1. Uncertainty regarding the impact of emergence from Covid-19 lockdown

Since March 2020, revenue from each of the Group's customer cohorts has been uplifted by the impact of Covid-19 and lockdown.

 

Until consumer behaviour fully normalises, in particular with respect to mobility, there will remain risk and uncertainty as to the implications for online demand.

 

This risk will be impacted by factors including whether or not there are future variants of the virus, the duration, nature and extent of any further government lockdown measures in the UK and the Netherlands, and the deployment and uptake of vaccine booster programmes.

 

As context, we note that the Netherlands government announced a new, partial lockdown on 12 November 2021.

 

Uncertainty relating to the revenue impact of emergence from lockdown is has been reduced in part:

 

·      Retention rates for customer cohorts acquired during lockdown are at least as strong as historical retention rates for previously acquired customer cohorts.

 

·      As the Group continues to collect data on customer behaviour, we better understand trends in customer purchase frequency.

 

The Group's FY22 budget envisages a year-on-year reduction in revenue, which reflects an expected moderation in the higher levels of purchase frequency seen in FY21. As at 31 October 2021, the Group has significant liquidity headroom of £87.9m under its Senior Facilities Agreement.

 

2. Supply chain disruption and input cost inflation

 

The Group has not been significantly impacted by supply chain issues.

 

The Group has not seen significant inflation in cost of goods sold.

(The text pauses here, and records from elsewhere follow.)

/-- ACK_COALESCE_TIMER (R388): 2 us after the first packet not yet acknowledged. -/
def execAckCoalesceTimer (t : Nat) (f : Nat) (s : State) : Host.Outcome State Fault Refusal :=
  run (.ackCoalesceTimer t f) t s fun s =>
    match (s.flow f).rxSince with
    | none => s
    | some a => if s.flowReady f ∧ a + 2000 ≤ s.now then s.sendAck f false (s.flow f).lastRx 0 else s

/-- RETRANSMIT_TIMEOUT (R389). -/
def execRetransmitTimeout (t : Nat) (f : Nat) (s : State) : Host.Outcome State Fault Refusal :=
  run (.retransmitTimeout t f) t s fun s =>
    match (s.flow f).rtoAt with
    | none => s
    | some a => if s.flowReady f ∧ a ≤ s.now ∧ (s.flow f).unacked ≠ [] then settle ((s.ev 0x189 none 1 f).retry f) else s

/-! ## Windows (R399, R400) -/

/-- Windows of the pool: those not yet returned. -/
def State.wins (s : State) : List Window := (s.sl.wins.map (·.2)).filter (·.isOpen)

/-- The 32-bit handle of a window. -/
def winHandle (i gen : Nat) : Nat := 3 * 2 ^ 28 + gen * 65536 + i

/-- WINDOW_REPLY (R379, R399). -/
def State.winReply (s : State) (f syndrome target psn : Nat) : State := s.txPacket f 12 true true target 0 syndrome psn []

/-- A WINDOW_OPEN packet. -/
def State.opWindowOpen (s : State) (p : SPkt) : Nat × State :=
  if p.target ≠ 0 ∨ p.aux < 64 ∨ 16777216 < p.aux ∨ p.aux % 64 ≠ 0 then (0x15, s)
  else
    let k := handleSlot p.offset
    let c := chOf k
    if handleDev p.offset ≠ s.device then (0, s.winReply p.flow 0x17 0 p.psn)
    else if s.inRange p.domain k = false then (0, s.winReply p.flow 0x13 0 p.psn)
    else if s.reg Dict.dslaiskMaxWindows 0 p.domain ≤ (s.wins.countP fun w => w.dom == p.domain) ∨ 65536 ≤ s.wins.length ∨ s.chOn c = false ∨
        s.reg Dict.slaiskWindowPool * 1048576 < p.aux + sumOf (fun w => if w.ch = c then w.size else 0) s.wins then
      (0, s.winReply p.flow 0x16 0 p.psn)
    else
      let used := (s.sl.wins.filter fun e => e.2.isOpen).map (·.1)
      let i := ((List.range (used.length + 1)).find? fun i => !used.contains i).getD 0
      let w : Window := { gen := ((s.win i).gen + 1) % 4096, dom := p.domain, ch := c, size := p.aux, flow := p.flow, psn := p.psn, pick := s.pk.current, isOpen := true }
      (0, (s.setWin i w).setFn (.window i) { st := .starting })

/-- WINDOW_OPEN (R399). -/
def execWindowOpen (t : Nat) (p : SPkt) (s : State) : Host.Outcome State Fault Refusal :=
  run (.windowOpen t p) t s fun s => s.rxSeq p fun s => s.opWindowOpen p

/-- WINDOW_START_COMPLETE (R399): the buffer is zeroed and the window is ON; one revoked in STARTING replies REVOKED and stops (R400, R32). -/
def execWindowStartComplete (t : Nat) (i : Nat) (s : State) : Host.Outcome State Fault Refusal :=
  run (.windowStartComplete t i) t s fun s =>
    let w := s.win i
    let f := s.fn (.window i)
    if f.st ≠ .starting then s
    else if f.pend = .off then (s.setFn (.window i) { st := .stopping }).winReply w.flow 0x12 (winHandle i w.gen) w.psn
    else ((s.setFn (.window i) { st := .on }).ev 0x18E none 1 i (some w.dom)).winReply w.flow 0 (winHandle i w.gen) w.psn

/-- WINDOW_REVOKE (R400). -/
def execWindowRevoke (t : Nat) (p : SPkt) (s : State) : Host.Outcome State Fault Refusal :=
  run (.windowRevoke t p) t s fun s => s.rxSeq p fun s =>
    if tgtOk p.target = false then (0x10, s)
    else if tgtType p.target ≠ 3 then (0x14, s)
    else
      let e := s.winCheck p.target p.domain
      if e = 0x12 ∨ e = 0x13 then s.winRefuse p.flow e else (0, s.revoke (p.target % 65536))

/-- WINDOW_EXPIRE (R400): the action point of the pick after the one it was opened in. -/
def execWindowExpire (t : Nat) (i : Nat) (s : State) : Host.Outcome State Fault Refusal :=
  run (.windowExpire t i) t s fun s => s.windowDue i

/-- WINDOW_STOP_COMPLETE (R400): the buffer is zeroed and returns to the pool. -/
def execWindowStopComplete (t : Nat) (i : Nat) (s : State) : Host.Outcome State Fault Refusal :=
  run (.windowStopComplete t i) t s fun s =>
    if (s.fn (.window i)).st ≠ .stopping then s
    else (s.setWin i { gen := (s.win i).gen }).setFn (.window i) {}

end Sys2Proof.Machine
end

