/-- R146, R379-R381, R392-R394, R400, R402, R403, R433: what the next packet of a flow does at the KB480, by its opcode: descriptors that arrive in a SEND, bytes that a WRITE places, a doorbell, a FLUSH and
what answers an operation of the device; and the syndrome with which a packet of no effect is refused. -/
def Obligations.PacketsDoWhatTheirOpcodeSays : Prop :=
  ∀ (s : State) (t : Nat) (p : SPkt), s.InOrder p →
    (let x := s.flow p.flow
     let dom := p.domain
     let bad (i : Instr) (e : Nat) : Prop := s.RefusesPkt t i p e
     (∀ i ∈ [Instr.slaiskRead t p, .slaiskAtomicAdd t p, .slaiskCas t p], bad i 0x14) ∧
     (∀ i ∈ [Instr.slaiskAtomicResponse t p, .windowReply t p], bad i 0x15) ∧
     (let i := Instr.slaiskSend t p
      let m := if p.first = true then (p.target, p.aux, []) else x.msg.getD (0, 0, [])
      let b := m.2.2 ++ p.data
      let begins := (p.first = true ↔ x.msg = none)
      let fits := m.1 = p.target ∧ m.2.1 = p.aux ∧ p.offset = m.2.2.length ∧ 0 < p.aux ∧ p.aux ≤ 4096 ∧ p.aux % 64 = 0 ∧ b.length ≤ p.aux ∧ (p.last = true ↔ b.length = p.aux)
      let ds := parseDescs b
      let dev := bits p.target 25 20
      let k := bits p.target 19 0
      let y := s.sess k
      let q (d : Desc) : QDesc := { d := d, dom := dom }
      let whole (f : State → Prop) : Prop := p.last = true → s.Carries i p fun u => (u.flow p.flow).msg = none ∧ f u
      let fails (d : Desc) (st : Nat) (u : State) : Prop := ∃ w : State, w.ss.cq = s.ss.cq ∧ w.posts dom (Rec.completes (q d) st 0) u
      (¬begins → bad i 0x15) ∧
      (begins → tgtOk p.target = false → bad i 0x10) ∧
      (begins → tgtOk p.target = true →
        (tgtType p.target ≠ 1 → tgtType p.target ≠ 2 → bad i 0x14) ∧
        (tgtType p.target = 2 → bits p.target 11 0 ≠ dom → bad i 0x13) ∧
        (tgtType p.target = 1 ∨ tgtType p.target = 2 ∧ bits p.target 11 0 = dom → ¬fits → bad i 0x15) ∧
        (tgtType p.target = 1 ∨ tgtType p.target = 2 ∧ bits p.target 11 0 = dom → fits → p.last = false → s.Carries i p fun u => (u.flow p.flow).msg = some (p.target, p.aux, b) ∧ u.ss = s.ss) ∧
        (tgtType p.target = 2 → bits p.target 11 0 = dom → fits → dev = s.device → Tbl.sorted s.ss.rings → Tbl.sorted s.ss.cq →
          ((∀ d ∈ ds, descForm domOps d = true ∧ s.isLate d.deadline = false) → (s.dring dom).waiting.length + ds.length ≤ 256 → whole fun u => u.dring dom = { s.dring dom with waiting := (s.dring dom).waiting ++ ds.map q }) ∧
          (∀ d, ds = [d] → s.stalled dom = false →
            (descForm domOps d = false → whole fun u => u.ss.rings = s.ss.rings ∧ fails d stBad u) ∧
            (descForm domOps d = true → s.isLate d.deadline = true → whole fun u => u.ss.rings = s.ss.rings ∧ fails d stDeadline u) ∧
            (descForm domOps d = true → s.isLate d.deadline = false → 256 ≤ (s.dring dom).waiting.length → whole fun u => u.ss.rings = s.ss.rings ∧ fails d stBusy u))) ∧
        (tgtType p.target = 1 → fits → dev = s.device → Tbl.sorted s.ss.tbl → Tbl.sorted s.ss.cq →
          (let opens (d : Desc) : Prop := d.opcode = 0x01 ∨ d.opcode = 0x08
           let mine (d : Desc) : Prop := s.firstChecks dev k d = none ∧ s.chOn (chOf k) = true ∧ (opens d ∨ y.st = .free ∨ y.dom = dom) ∧ handleGen d.session = s.genOf k
           let sound (d : Desc) : Prop := mine d ∧ s.isLate d.deadline = false
           let at_ (f : Sess → Prop) : Prop := whole fun u => f (u.sess k)
           ((∀ d ∈ ds, sound d ∧ d.opcode ≠ 0x09 ∧ d.opcode ≠ 0x0A) → y.ring.length + ds.length ≤ 16 → at_ fun z => z = { y with ring := y.ring ++ ds.map q, tail := (y.tail + ds.length) % 65536 }) ∧
           (∀ d, ds = [d] → sound d →
             (d.opcode = 0x09 → at_ fun z => z = { y with imm := y.imm ++ [q d] }) ∧ (d.opcode = 0x0A → y.closePend = false → at_ fun z => z = { y with imm := y.imm ++ [q d], closePend := true })) ∧
           (∀ d, ds = [d] → s.stalled dom = false →
             (let ends (st : Nat) : Prop := whole fun u => u.sess k = y ∧ fails d st u
              (∀ e, s.firstChecks dev k d = some e → ends e.1) ∧ (s.firstChecks dev k d = none → s.chOn (chOf k) = false → ends stBad) ∧
              (s.firstChecks dev k d = none → s.chOn (chOf k) = true → ¬opens d → y.st ≠ .free → y.dom ≠ dom → ends stDenied) ∧
              (s.firstChecks dev k d = none → s.chOn (chOf k) = true → opens d ∨ y.st = .free ∨ y.dom = dom → handleGen d.session ≠ s.genOf k → ends stBad) ∧
              (mine d → s.isLate d.deadline = true → ends stDeadline) ∧
              (sound d → d.opcode = 0x0A → y.closePend = true → ends stBusy) ∧ (sound d → d.opcode ≠ 0x09 → d.opcode ≠ 0x0A → 16 ≤ y.ring.length → ends stBusy))))) ∧
        (fits → tgtType p.target = 1 → dev ≠ s.device → ds ≠ [] → (∀ d ∈ ds, s.firstChecks dev k d = none) → Tbl.sorted s.dx.peers →
          (s.dx.fwd.length < 4096 → whole fun u => (∃ f ∈ u.dx.fwd, f.home = dev ∧ f.id = (s.peer dev).txId ∧ f.dom = dom ∧ f.ds = ds) ∧ u.ss = s.ss) ∧
          (∀ d, ds = [d] → 4096 ≤ s.dx.fwd.length → s.stalled dom = false → Tbl.sorted s.ss.cq → whole fun u => u.dx.fwd = s.dx.fwd ∧ fails d stBusy u)))) ∧
     (∀ i ∈ [Instr.slaiskWrite t p, .doorbellWrite t p],
       (let w := p.target % 65536
        let e := s.winCheck p.target dom
        let n := le p.data 0 4
        let last := s.reg Dict.dsessCompletionConsumed 0 dom
        (tgtOk p.target = false → bad i 0x10) ∧ (tgtOk p.target = true → tgtType p.target ≠ 3 → tgtType p.target ≠ 4 → bad i 0x14) ∧
        (tgtOk p.target = true → tgtType p.target = 3 → (e ≠ 0 → bad i e) ∧ (e = 0 → (s.win w).size < p.offset + p.data.length → bad i 0x11) ∧
          (e = 0 → p.offset + p.data.length ≤ (s.win w).size → Tbl.sorted s.sl.wins → s.Carries i p fun u => u.win w = (s.win w).write p.offset p.data ∧ ∀ j ≠ w, u.win j = s.win j)) ∧
        (tgtOk p.target = true → tgtType p.target = 4 → (p.target % 4096 ≠ dom → bad i 0x13) ∧ (p.target % 4096 = dom → p.offset ≠ 0 ∨ p.data.length ≠ 8 → bad i 0x11) ∧
          (p.target % 4096 = dom → p.offset = 0 → p.data.length = 8 → Tbl.sorted s.regs → Tbl.sorted s.ss.cq →
            (((s.cq dom).written + 2 ^ 32 - last) % 2 ^ 32 < (n + 2 ^ 32 - last) % 2 ^ 32 → s.Carries i p fun u => s.counted Dict.slaiskBadDoorbellCount u ∧ u.reg Dict.dsessCompletionConsumed 0 dom = last ∧ u.ss = s.ss) ∧
            ((n + 2 ^ 32 - last) % 2 ^ 32 ≤ ((s.cq dom).written + 2 ^ 32 - last) % 2 ^ 32 → s.Carries i p fun u => u.reg Dict.dsessCompletionConsumed 0 dom = n ∧ ((s.cq dom).held = [] → (u.cq dom).written = (s.cq dom).written)))))) ∧
     (let i := Instr.slaiskFlush t p
      let answers : Prop := s.Carries i p fun u => s.queued p.flow 9 0 0 p.psn u ∧ u.sl.wins = s.sl.wins
      let e := s.winCheck p.target dom
      (p.target = 0 → answers) ∧
      (p.target ≠ 0 → (tgtOk p.target = false → bad i 0x10) ∧
        (tgtOk p.target = true → (tgtType p.target = 4 → (p.target % 4096 = dom → answers) ∧ (p.target % 4096 ≠ dom → bad i 0x13)) ∧ (tgtType p.target ≠ 3 → tgtType p.target ≠ 4 → bad i 0x14) ∧
          (tgtType p.target = 3 → (e = 0 → answers) ∧ (e ≠ 0 → bad i e))))) ∧
     (let own (read : Bool) (o : TxOp) : Prop := x.ops.find? (fun o => (o.read == read) && o.psn == p.aux % 2 ^ 24) = some o
      let gone (u : State) : Prop := ∀ o ∈ (u.flow p.flow).ops, o ∈ x.ops ∧ o.psn ≠ p.aux % 2 ^ 24
      (s.atRest → (∀ o, ¬own true o) → bad (.slaiskReadResponse t p) 0x15) ∧
      (s.atRest → ∀ o, own true o →
        (let got := o.got ++ p.data
         let fits := p.offset = o.got.length ∧ p.first = decide (o.got = []) ∧ got.length ≤ o.want ∧ p.last = decide (got.length = o.want)
         (¬fits → bad (.slaiskReadResponse t p) 0x15) ∧
         (fits → p.last = false → s.Carries (.slaiskReadResponse t p) p fun u => (u.flow p.flow).ops = x.ops.map (fun y => if y.psn = o.psn then { y with got := got } else y) ∧ u.ss = s.ss) ∧
         (fits → p.last = true → ∀ k seq q rest, o.what = .sessIn k seq → (s.sess k).ring = q :: rest → q.inSt = 1 → q.d.seq = seq → Tbl.sorted s.ss.tbl →
           s.Carries (.slaiskReadResponse t p) p fun u => gone u ∧ u.sess k = { s.sess k with ring := { q with inSt := 2, input := got } :: rest }) ∧
         (fits → p.last = true → ∀ d id r, o.what = .domIn d id → s.drun d id = some r → r.q.inSt = 1 → Tbl.sorted s.ss.rings →
           s.Carries (.slaiskReadResponse t p) p fun u => gone u ∧ ∃ r', u.drun d id = some r' ∧ r'.q = { r.q with inSt := 2, input := got }))) ∧
      (s.atRest → ((∀ o, ¬own false o) → bad (.slaiskFlushResponse t p) 0x15) ∧
        (∀ o, own false o →
          (∀ d id r, o.what = .domFlush d id → s.Runs d r → r.id = id → s.Carries (.slaiskFlushResponse t p) p fun u => u.drun d id = none ∧ ∃ w : State, w.ss.cq = s.ss.cq ∧ w.posts d (Rec.completes r.q r.stage r.a) u) ∧
          (o.what = .drainFlush → s.Carries (.slaiskFlushResponse t p) p fun u => gone u ∧ u.ss = s.ss)))))

/-- R381, R399, R400: a window is opened, starts, is revoked by its owner or at the pick after its own, and stops, each with the reply the spec gives it; a request that may not be met is answered with its syndrome. -/
def Obligations.WindowsOpenAndClose : Prop :=
  ∀ (s : State) (t : Nat), s.live = true → Tbl.sorted s.sl.wins → Tbl.sorted s.fns → Tbl.sorted s.sl.flows →
    (let z := s.at t
     let revoked (i : Nat) (u : State) : Prop := u.win i = { s.win i with revoked := true } ∧ (∀ j ≠ i, u.win j = s.win j) ∧
       u.fn (.window i) = (match (s.fn (.window i)).st with
         | .starting => { s.fn (.window i) with pend := .off }
         | .on => { s.fn (.window i) with st := .stopping, pend := .none }
         | _ => s.fn (.window i))
     let answers (i : Nat) (syndrome : Nat) (u : State) : Prop := s.flowReady (s.win i).flow = true → s.queued (s.win i).flow 12 (winHandle i (s.win i).gen) syndrome (s.win i).psn u
     (∀ p : SPkt, s.InOrder p →
       (let o := Instr.windowOpen t p
        let k := handleSlot p.offset
        let form := p.target = 0 ∧ 64 ≤ p.aux ∧ p.aux ≤ 16777216 ∧ p.aux % 64 = 0
        let room := (s.wins.countP fun w => w.dom == p.domain) < s.reg Dict.dslaiskMaxWindows 0 p.domain ∧ s.wins.length < 65536 ∧ s.chOn (chOf k) = true ∧
          p.aux + sumOf (fun w => if w.ch = chOf k then w.size else 0) s.wins ≤ s.reg Dict.slaiskWindowPool * 1048576
        let turned (syndrome : Nat) : Prop := s.Carries o p fun u => s.queued p.flow 12 0 syndrome p.psn u ∧ u.sl.wins = s.sl.wins ∧ u.fns = s.fns
        (¬form → s.RefusesPkt t o p 0x15) ∧
        (form → handleDev p.offset ≠ s.device → turned 0x17) ∧
        (form → handleDev p.offset = s.device → s.inRange p.domain k = false → turned 0x13) ∧
        (form → handleDev p.offset = s.device → s.inRange p.domain k = true → ¬room → turned 0x16) ∧
        (form → handleDev p.offset = s.device → s.inRange p.domain k = true → room → s.Carries o p fun u => ∃ i < 65536, (s.win i).isOpen = false ∧ u.fn (.window i) = { st := .starting } ∧
          u.win i = { gen := ((s.win i).gen + 1) % 4096, dom := p.domain, ch := chOf k, size := p.aux, flow := p.flow, psn := p.psn, pick := s.pk.current, isOpen := true } ∧ ∀ j ≠ i, u.win j = s.win j))) ∧
     (∀ p : SPkt, s.InOrder p →
       (let o := Instr.windowRevoke t p
        let i := p.target % 65536
        let e := s.winCheck p.target p.domain
        (tgtOk p.target = false → s.RefusesPkt t o p 0x10) ∧ (tgtOk p.target = true → tgtType p.target ≠ 3 → s.RefusesPkt t o p 0x14) ∧
        (tgtOk p.target = true → tgtType p.target = 3 → (e = 0x12 ∨ e = 0x13 → s.RefusesPkt t o p e) ∧ (e ≠ 0x12 → e ≠ 0x13 → s.Carries o p (revoked i))))) ∧
     (∀ i < 65536,
       (let w := s.win i
        let f := s.fn (.window i)
        (f.st = .starting → ∃ u, exec (.windowStartComplete t i) s = .next u ∧ u.sl.wins = s.sl.wins ∧
          (f.pend = .off → u.fn (.window i) = { st := .stopping } ∧ answers i 0x12 u) ∧ (f.pend ≠ .off → u.fn (.window i) = { st := .on } ∧ answers i 0 u)) ∧
        (f.st ≠ .starting → exec (.windowStartComplete t i) s = .next z) ∧
        (w.isOpen = true → w.pick < s.pk.current → w.revoked = false → ∃ u, exec (.windowExpire t i) s = .next u ∧ revoked i u ∧ z.sameBut (.functions :: .slaisk :: .values :: noted) u) ∧
        (w.isOpen = false ∨ s.pk.current ≤ w.pick ∨ w.revoked = true → exec (.windowExpire t i) s = .next z) ∧
        (f.st = .stopping → ∃ u, exec (.windowStopComplete t i) s = .next u ∧ u.win i = { gen := w.gen } ∧ (∀ j ≠ i, u.win j = s.win j) ∧ u.fn (.window i) = {} ∧ z.sameBut [.functions, .slaisk] u) ∧
        (f.st ≠ .stopping → exec (.windowStopComplete t i) s = .next z))))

Whilst there have been some instances of rising costs (primarily related to paper and packaging prices, and wages for warehouse staff employed by third party fulfilment partners) these have not had a material impact.

 

Management nevertheless observes that there has been wide reporting of supply chain issues impacting other businesses and remains vigilant.

 

The Group does not directly source from outside Europe.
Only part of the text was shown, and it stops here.